Saved entries
# # # #
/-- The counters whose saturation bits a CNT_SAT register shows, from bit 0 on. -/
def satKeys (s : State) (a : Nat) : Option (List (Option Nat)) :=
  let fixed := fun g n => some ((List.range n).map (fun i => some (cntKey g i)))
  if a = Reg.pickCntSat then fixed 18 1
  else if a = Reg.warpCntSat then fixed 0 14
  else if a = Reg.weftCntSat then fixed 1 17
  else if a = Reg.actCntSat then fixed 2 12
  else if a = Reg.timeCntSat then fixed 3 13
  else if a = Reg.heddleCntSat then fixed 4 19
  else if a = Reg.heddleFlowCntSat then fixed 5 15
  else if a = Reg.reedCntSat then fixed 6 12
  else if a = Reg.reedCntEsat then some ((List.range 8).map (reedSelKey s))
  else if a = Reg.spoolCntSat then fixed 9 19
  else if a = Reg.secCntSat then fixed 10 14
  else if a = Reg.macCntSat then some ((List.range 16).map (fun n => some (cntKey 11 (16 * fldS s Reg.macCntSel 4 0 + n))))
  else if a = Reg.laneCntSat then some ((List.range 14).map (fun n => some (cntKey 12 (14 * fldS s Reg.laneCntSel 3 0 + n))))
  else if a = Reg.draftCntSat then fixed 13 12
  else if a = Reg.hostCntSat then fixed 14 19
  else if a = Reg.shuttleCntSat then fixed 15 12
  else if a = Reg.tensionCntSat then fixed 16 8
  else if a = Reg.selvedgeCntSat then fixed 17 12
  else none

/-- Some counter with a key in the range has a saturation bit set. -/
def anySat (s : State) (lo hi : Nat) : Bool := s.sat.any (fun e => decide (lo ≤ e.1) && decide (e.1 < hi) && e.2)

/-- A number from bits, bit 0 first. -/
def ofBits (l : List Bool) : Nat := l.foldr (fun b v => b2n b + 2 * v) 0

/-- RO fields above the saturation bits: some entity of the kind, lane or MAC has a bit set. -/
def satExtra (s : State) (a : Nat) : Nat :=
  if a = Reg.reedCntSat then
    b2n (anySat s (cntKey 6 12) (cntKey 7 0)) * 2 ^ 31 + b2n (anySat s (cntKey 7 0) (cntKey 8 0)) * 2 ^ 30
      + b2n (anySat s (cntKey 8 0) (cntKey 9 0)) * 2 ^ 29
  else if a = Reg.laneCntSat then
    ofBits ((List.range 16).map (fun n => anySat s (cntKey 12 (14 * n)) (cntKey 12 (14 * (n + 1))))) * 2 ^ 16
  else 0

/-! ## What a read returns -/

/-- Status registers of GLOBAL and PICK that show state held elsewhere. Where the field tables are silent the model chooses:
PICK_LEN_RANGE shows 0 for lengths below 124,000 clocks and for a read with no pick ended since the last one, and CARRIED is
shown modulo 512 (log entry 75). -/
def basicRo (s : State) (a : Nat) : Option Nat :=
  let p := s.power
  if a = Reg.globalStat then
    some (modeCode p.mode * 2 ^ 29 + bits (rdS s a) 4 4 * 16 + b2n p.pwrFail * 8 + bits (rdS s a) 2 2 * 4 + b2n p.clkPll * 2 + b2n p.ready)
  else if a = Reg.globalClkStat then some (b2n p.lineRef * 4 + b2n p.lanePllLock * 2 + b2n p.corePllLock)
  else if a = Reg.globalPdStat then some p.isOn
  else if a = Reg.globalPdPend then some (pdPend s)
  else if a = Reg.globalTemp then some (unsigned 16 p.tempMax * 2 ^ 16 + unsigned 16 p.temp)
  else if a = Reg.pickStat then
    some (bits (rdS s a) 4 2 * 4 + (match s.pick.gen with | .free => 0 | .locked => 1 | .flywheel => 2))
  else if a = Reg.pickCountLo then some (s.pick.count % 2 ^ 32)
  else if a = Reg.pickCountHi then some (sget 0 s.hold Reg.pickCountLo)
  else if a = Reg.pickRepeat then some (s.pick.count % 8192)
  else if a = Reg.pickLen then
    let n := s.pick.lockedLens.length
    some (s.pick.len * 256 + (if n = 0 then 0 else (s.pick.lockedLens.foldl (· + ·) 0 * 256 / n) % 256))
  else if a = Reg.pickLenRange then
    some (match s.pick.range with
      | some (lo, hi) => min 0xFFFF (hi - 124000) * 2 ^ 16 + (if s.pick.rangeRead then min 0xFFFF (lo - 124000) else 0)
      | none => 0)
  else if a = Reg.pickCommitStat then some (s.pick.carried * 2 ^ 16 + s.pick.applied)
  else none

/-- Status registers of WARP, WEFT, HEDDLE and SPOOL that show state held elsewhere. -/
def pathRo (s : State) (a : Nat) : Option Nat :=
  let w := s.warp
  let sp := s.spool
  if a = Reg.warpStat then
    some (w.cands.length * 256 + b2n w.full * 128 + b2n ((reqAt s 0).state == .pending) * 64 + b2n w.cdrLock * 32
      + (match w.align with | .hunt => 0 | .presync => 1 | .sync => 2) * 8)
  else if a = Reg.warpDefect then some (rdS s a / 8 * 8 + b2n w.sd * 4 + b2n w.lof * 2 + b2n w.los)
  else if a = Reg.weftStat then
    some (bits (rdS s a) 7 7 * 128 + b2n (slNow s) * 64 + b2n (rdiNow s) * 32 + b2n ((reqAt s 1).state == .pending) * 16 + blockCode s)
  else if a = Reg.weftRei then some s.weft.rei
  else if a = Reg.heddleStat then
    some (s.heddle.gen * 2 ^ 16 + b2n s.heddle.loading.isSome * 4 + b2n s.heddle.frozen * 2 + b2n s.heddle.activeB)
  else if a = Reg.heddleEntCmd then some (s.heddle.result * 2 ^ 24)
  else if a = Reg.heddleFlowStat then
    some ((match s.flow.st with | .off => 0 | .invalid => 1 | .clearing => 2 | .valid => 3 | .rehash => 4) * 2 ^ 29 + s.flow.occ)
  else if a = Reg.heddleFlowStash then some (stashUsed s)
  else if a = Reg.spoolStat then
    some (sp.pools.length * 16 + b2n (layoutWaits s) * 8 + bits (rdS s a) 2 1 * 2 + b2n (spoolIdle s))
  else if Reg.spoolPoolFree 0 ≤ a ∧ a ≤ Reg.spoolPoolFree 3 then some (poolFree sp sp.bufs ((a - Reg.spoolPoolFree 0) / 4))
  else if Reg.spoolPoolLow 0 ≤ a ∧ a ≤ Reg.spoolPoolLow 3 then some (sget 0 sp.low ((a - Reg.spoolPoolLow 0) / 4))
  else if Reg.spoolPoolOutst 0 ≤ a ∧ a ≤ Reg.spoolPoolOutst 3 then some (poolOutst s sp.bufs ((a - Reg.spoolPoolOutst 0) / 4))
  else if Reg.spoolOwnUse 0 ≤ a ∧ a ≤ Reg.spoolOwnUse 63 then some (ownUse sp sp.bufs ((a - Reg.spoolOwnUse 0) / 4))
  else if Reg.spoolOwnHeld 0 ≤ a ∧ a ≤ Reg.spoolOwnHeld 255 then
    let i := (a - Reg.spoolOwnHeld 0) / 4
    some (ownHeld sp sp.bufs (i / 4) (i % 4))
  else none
# # # #
● Description of the task:
From the line holding "let n := s.pick.lockedLens.length" to the line holding "if a = Reg.warpStat then", inclusive, restate each line above exactly as written.

● Answer box:
    let n := s.pick.lockedLens.length
    some (s.pick.len * 256 + (if n = 0 then 0 else (s.pick.lockedLens.foldl (· + ·) 0 * 256 / n) % 256))
  else if a = Reg.pickLenRange then
    some (match s.pick.range with
      | some (lo, hi) => min 0xFFFF (hi - 124000) * 2 ^ 16 + (if s.pick.rangeRead then min 0xFFFF (lo - 124000) else 0)
      | none => 0)
  else if a = Reg.pickCommitStat then some (s.pick.carried * 2 ^ 16 + s.pick.applied)
  else none

/-- Status registers of WARP, WEFT, HEDDLE and SPOOL that show state held elsewhere. -/
def pathRo (s : State) (a : Nat) : Option Nat :=
  let w := s.warp
  let sp := s.spool
  if a = Reg.warpStat then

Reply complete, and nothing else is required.